NIH Provides Access To De-Identified Data To Help Down Syndrome Research
By Christine Kern, contributing writer
DS-Connect allows access to data for clinical research.
The National Institutes on Health has launched a sub-site of its DS-Connect, creating a web portal for approved professionals allowing them access to de-identified patient data from its Down Syndrome Registry. This information will be used in clinical studies or for recruiting patients to generate new research.
The NIH’s effort with Down Syndrome is intended to increase understanding of the disease and how to treat accompanying health problems including the risk of autism, issues with hormones and glands, hearing loss, vision problems, and heart abnormalities, officials said.
“The new registry provides an important resource to individuals with Down syndrome and their families,” said Yvonne T. Maddox, former deputy director of the NIH’s Eunice Kennedy Shriver National Institute of Child Health and Human Development (NICHD), which is funding the registry. “The registry links those seeking volunteers for their research studies with those who most stand to benefit from the research.”
DS-Connect makes de-identified data collected by the registry available to researchers interested in Down syndrome through the Professional Portal.
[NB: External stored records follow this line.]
-- ==== Sys2Proof/Machine/Ends.lean ====
section
/-! DEFINITION. How a transaction ends: the entry it leaves (04 Tables 04-2 to 04-7, 05 Table 05-1, 02 R53 to R55, 12
Table 12-10, R313), Anvil entry and contention (06 R184 to R186), holds (06 R177), drains (06 R169), the ledger class
(17 R437) and freeing the tracker (04 R127). -/

namespace Sys2Proof.Machine

/-! ### The holders a transaction leaves -/

/-- What becomes of the line: its record kept; a holder set (an owner, exclusive or not, sharers named exactly and by
group; none of them leaves the line untracked); or a group added to the loaf it stays in (02 R54). -/
inductive Fin where
  | keep
  | hold (owner : Option Nat) (excl : Bool) (l : List Nat) (v : BitVec 16)
  | inLoaf (groups : BitVec 16)
  deriving DecidableEq, Repr

/-- Untracked. -/
def Fin.free : Fin := .hold none false [] 0

/-- The agents a holder set names. -/
def Fin.names : Fin → List Nat
  | .hold (some o) _ l _ => o :: l
  | .hold none _ l _ => l
  | _ => []

/-- The holders that a resolution round leaves, with others added (02 R53). -/
def promo (r : Round) (extra : List Nat) : Fin :=
  let held := r.answers.filter fun x => x.st != lsI
  match held.find? fun x => ownish x.st with
  | some o => .hold (some o.agent) false ((held.map (·.agent)).filter (· != o.agent) ++ extra) 0
  | none => .hold none false (held.map (·.agent) ++ extra) 0

/-- The state an agent kept, from its SnDone. -/
def Round.kept (r : Round) (a : Nat) : Option (BitVec 3) := (r.answers.find? fun x => x.agent = a).map (·.st)

/-- An entry in X whose holder was snooped without being invalidated (04 Table 04-5, row X; 04 Table 04-1). -/
def finSnoopedX (k : Tracker) : Fin :=
  match k.look.fine.owner with
  | none => .keep
  | some h =>
    match k.round.kept h with
    | none => .keep
    | some st =>
      if st = lsO then .hold (some h) false [] 0
      else if st = lsS then .hold none false [h] 0
      else if st = lsI then .free
      else .keep

/-- 04 Table 04-2, with the requester as `r` (none once it is retiring, 09 R247). -/
def finRdShare (k : Tracker) (e : FineEntry) (r : List Nat) : Fin :=
  match k.look.res with
  | .i => if r.isEmpty then .keep else .hold r.head? true [] 0
  | .s => .hold none false (e.exactSharers ++ r) e.vec
  | .x =>
    match k.look.fine.owner, k.round.forwarded with
    | some h, true =>
      let st := (k.round.kept h).getD lsI
      if st = lsO then .hold (some h) false r 0
      else if st = lsI then .hold none false r 0
      else .hold none false (h :: r) 0
    | _, _ => .hold none false r 0
  | .o =>
    if k.round.forwarded then .hold k.look.fine.owner false (e.exactSharers ++ r) e.vec
    else .hold none false (e.exactSharers ++ r) e.vec
  | .coarseS => if r.isEmpty then .keep else .inLoaf (groupVec r)
  | .coarseO | .u => promo k.round r
  | .p => .keep

/-- 04 Table 04-5. -/
def finRdOnce (k : Tracker) : Fin :=
  match k.look.res with
  | .x => finSnoopedX k
  | .coarseO | .u => promo k.round []
  | _ => .keep

/-- 04 Table 04-6, and FLUSH_RANGE and INVAL_RANGE of 12 Table 12-10: the line ends untracked. -/
def finKilled (k : Tracker) : Fin :=
  match k.look.res with
  | .p | .i => .keep
  | _ => .free

/-- 12 Table 12-10, CLEAN_RANGE. -/
def finClean (k : Tracker) (e : FineEntry) : Fin :=
  match k.look.res with
  | .x => finSnoopedX k
  | .o =>
    match k.look.fine.owner with
    | some o => if k.round.kept o = some lsI then .hold none false e.exactSharers e.vec else .keep
    | none => .keep
  | .coarseO | .u => promo k.round []
  | _ => .keep

/-- The sender's role in the entry (05 Table 05-1). -/
def holdsX (k : Tracker) : Bool := k.look.res = .x && k.look.fine.owner = some k.src.toNat
def ownsO (k : Tracker) : Bool := k.look.res = .o && k.look.fine.owner = some k.src.toNat

/-- 05 Table 05-1 and 04 Table 04-7 for a report of a line with a fine entry. -/
def finReport (k : Tracker) (e : FineEntry) (op : Op) : Fin :=
  let a := k.src.toNat
  if holdsX k then .free
  else if ownsO k then (if op = .wbDirty then .hold none false e.exactSharers e.vec else .keep)
  else if (k.look.res = .s || k.look.res = .o) && !e.sfmt && e.sharers.contains a then
    .hold e.owner false (e.exactSharers.filter (· != a)) 0
  else .keep

/-- The current entry of a tracker's line: the one in the filter, or as the lookup found it. -/
def State.entryNow (s : State) (n : Nat) (k : Tracker) : FineEntry :=
  match s.fineFind n (lineOf k.addr) with
  | some w => s.fineAt n (fineSet (lineOf k.addr)) w
  | none => k.look.fine

/-- What a transaction leaves. An entry that a parity error put in U stays in U unless the transaction took every
copy; an unrouted read leaves every entry as it is (01 R16). Dirty data that the round of a retired agent's RdOwn or Upgrade took,
from the owner that it invalidated, goes nowhere: 09 R247 names only the entry, and the line is left untracked with memory as it is
(DESIGN CHOICE, log 107). -/
def State.finOf (s : State) (n : Nat) (k : Tracker) : Fin :=
  let e := s.entryNow n k
  let r := if k.silent || !isCaching k.src.toNat then [] else [k.src.toNat]
  let f := match k.kind with
    | .msg op =>
      if k.unrouted && !op.isWrite then .keep
      else if k.look.anvil then .keep
      else match op with
        | .rdShare => if k.ans = some (.datS, lsI) then .keep else finRdShare k e r
        | .rdOwn | .upgrade =>
          if k.look.res = .p || k.ans = some (.datS, lsI) then .keep else .hold r.head? true [] 0
        | .rdOnce => finRdOnce k
        | .wrFull | .wrPart | .atomOp => finKilled k
        | .wrStash => if k.stashed then .hold (some k.peer.toNat) true [] 0 else finKilled k
        | .wbDirty | .wbClean | .drop => finReport k e op
        | _ => .keep
    | .range .clean _ => finClean k e
    | .range _ _ => finKilled k
    | _ => .keep
  if e.hstate = hsU && k.look.res != .u then
    match f with
    | .hold _ true _ _ => f
    | .hold none false [] v => if v = 0 then f else .keep
    | _ => .keep
  else f

/-! ### Writing it -/

/-- The loaf of a line's region at the end of the transaction that reserved way w: the region's loaf, or, when it has
gone meanwhile, a new one in that way (04 R105). -/
def homeLoaf (n : Nat) (a : PA) (w : Nat) (c : BitVec 4) (s : State) : State × Nat :=
  match s.loafFind n a with
  | some v => (s, v)
  | none => (writeLoafW n (loafSet a) w (encLoaf { ltag := loafTag a, lstate := lfClean, colour := c }) s, w)

/-- The holders of a line recorded in its loaf: a direct placement or the fallback of a promotion (02 Table 02-7, R53
step 2). When the line is the only one present, GVEC takes the holders' groups alone; "unless it is unknown" is read as
said of LSTATE (DEDUCED, log 58). -/
def holdInLoaf (n : Nat) (a : PA) (w : Nat) (c : BitVec 4) (groups : BitVec 16) (owner : Bool) (s : State) : State :=
  let x := homeLoaf n a w c s
  let l := x.1.loafAt n (loafSet a) x.2
  if l.pres = setBit 0 (lineInLoaf a) true then
    writeLoafW n (loafSet a) x.2 (encLoaf { l with
      gvec := groups,
      lstate := if l.lstate = lfUnknown then lfUnknown else if owner then lfOwner else lfClean })
      (noteReport n a groups owner x.1)
  else addToLoaf n a x.2 groups owner x.1

/-- The fine entry of a holder set, from the entry it replaces. -/
def entryOf (e : FineEntry) (owner : Option Nat) (excl : Bool) (l : List Nat) (v : BitVec 16) : FineEntry :=
  let e := { e with anvil := false, stash := e.stash && e.hstate != hsU }
  match owner with
  | some o => if excl then e.setX o else e.setO o l v
  | none => e.setS l v

/-- The requester got a copy to keep. -/
def Tracker.keeps (k : Tracker) : Bool :=
  k.stashed ||
  (isCaching k.src.toNat && match k.ans with
    | some (.datX, _) | some (.datO, _) | some (.datFwd, _) => true
    | some (.datS, st) => st = lsS
    | some (.grant, st) => st = lsE || st = lsM
    | _ => false)

/-- STASH and HPF of an entry that a tracker's transaction writes: STASH stays until another agent has been granted the line
(04 R120, R121, 07 R197). -/
def Tracker.hints (k : Tracker) (old new : FineEntry) : FineEntry :=
  let other := k.keeps && old.slot0 != k.src.toNat
  { new with stash := k.stashed || (new.stash && !other), hpf := new.hpf || k.fromPfu }

/-- The elements of l added in order to a list without repeats. -/
def addEach (r : List Nat) : List Nat → List Nat
  | [] => r
  | x :: l => addEach (addNew r x) l

/-- The groups that a line's loaf gives for it, if its presence bit is set. -/
def State.loafGroups (s : State) (n : Nat) (a : PA) : BitVec 16 :=
  match s.loafFind n a with
  | some w => if bit (s.loafAt n (loafSet a) w).pres (lineInLoaf a) then (s.loafAt n (loafSet a) w).gvec else 0
  | none => 0

/-- A tracker's line written in P: the entry that its transaction would have written, with HSTATE P (04 R132, R136). -/
def writePoison (n t : Nat) (k : Tracker) (f : Fin) (s : State) : State :=
  let a := lineOf k.addr
  let s := unpin n a s
  match f with
  | .hold owner excl l v => placeIn n t a k.colour (fun e => (k.hints e (entryOf e owner excl (addEach [] l) v)).inP) s
  | .inLoaf g =>
    let v := s.loafGroups n a ||| g
    placeIn n t a k.colour (·.setP [] v) s
  | .keep =>
    let v := s.loafGroups n a
    placeIn n t a k.colour (fun e => if e.free then e.setP [] v else e.inP) s

/-- A holder set written for a tracker's line: its own entry, the reserved way or loaf, or P (04 R136). -/
def writeHold (n t : Nat) (k : Tracker) (f : Fin) (toP : Bool) (s : State) : State :=
  let a := lineOf k.addr
  if toP then writePoison n t k f s
  else match f with
  | .hold owner excl l v =>
    let l := addEach [] l
    if owner.isNone && l.isEmpty && v = 0 then
      match s.fineFind n a with
      | some w => freeFine n (fineSet a) w s
      | none => clearPres n a s
    else
      match s.fineFind n a, k.resv with
      | some w, _ =>
        let e := s.fineAt n (fineSet a) w
        writeFine n a w (k.hints e (entryOf e owner excl l v)) s
      | none, .way w =>
        writeFine n a w (k.hints {} (entryOf { colour := k.colour } owner excl l v)) (clearPres n a s)
      | none, .loaf w => holdInLoaf n a w k.colour (groupVec f.names ||| v) owner.isSome s
      | none, .none => s
  | .inLoaf g =>
    match s.loafFind n a with
    | some w => addToLoaf n a w g false s
    | none => s
  | .keep => s

/-- In BROADCAST a transaction changes no entry (13 R344). -/
def writeFin (n t : Nat) (k : Tracker) (f : Fin) (toP : Bool) (s : State) : State :=
  if (s.slice n).mode = .broadcast then s else writeHold n t k f toP s

/-- The settle of a report ended (02 R55 steps 2 to 4). -/
def endSettle (n t : Nat) (k : Tracker) (s : State) : State :=
  let a := lineOf k.addr
  let held := k.round.answers.filter fun x => x.st != lsI
  let own := held.filter fun x => ownish x.st
  if held.isEmpty then ownSlot n (clearPres n a s)
  else if 2 ≤ own.length then
    let first := (own.map (·.agent)).headD 0
    let s := raiseSlice n 0x17 { syn := BitVec.ofNat 16 t, node := k.src, addr := a } s
    ownSlot n (placeIn n t a k.colour (fun e => { e.setP [] 0 with shr := fmt1 first k.look.loaf.gvec }) s)
  else
    match (List.range 16).find? fun w =>
        s.fineMask n t k.colour w && (s.fineAt n (fineSet a) w).free && !(s.slice n).reservedFine (fineSet a) w with
    | some w =>
      match promo k.round [] with
      | .hold o _ l v =>
        let x := o.isSome && (own.map (·.st)).head? != some lsO && l.isEmpty
        touchFine n k.req w
          (ownSlot n (writeFine n a w (entryOf { colour := k.colour } o x l v) (clearPres n a s)))
      | _ => s
    | none => s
Professionals can access the information to develop research projects and recruit for clinical trials, and the de-identification of data protects the privacy of the registry participants.
Examples of uses of the data from the registry include:
- recognize the health characteristics of those living with Down syndrome
- identify medical needs among those living with Down syndrome
- determine study feasibility and plan for clinical trials and research studies
- assist with recruitment for studies and surveys
- use the registry to post study notices
The registry has established three “levels of access” to reflect the differing needs of professional users. Depending on the level of access, researchers can view a participant’s health history, including symptoms, diagnoses and other medical information; perform customized searches of the data; propose new survey questions; or identify a pool of patients for clinical trials.
The NIH initiative is the latest in a series of government efforts to open de-identified data sets to research projects, Both the FDA and CMS have undertaken similar efforts.
DS-Connect was launched in September 2013, with input from the Down Syndrome Consortium, a public-private partnership established to foster the exchange of information on Down syndrome research.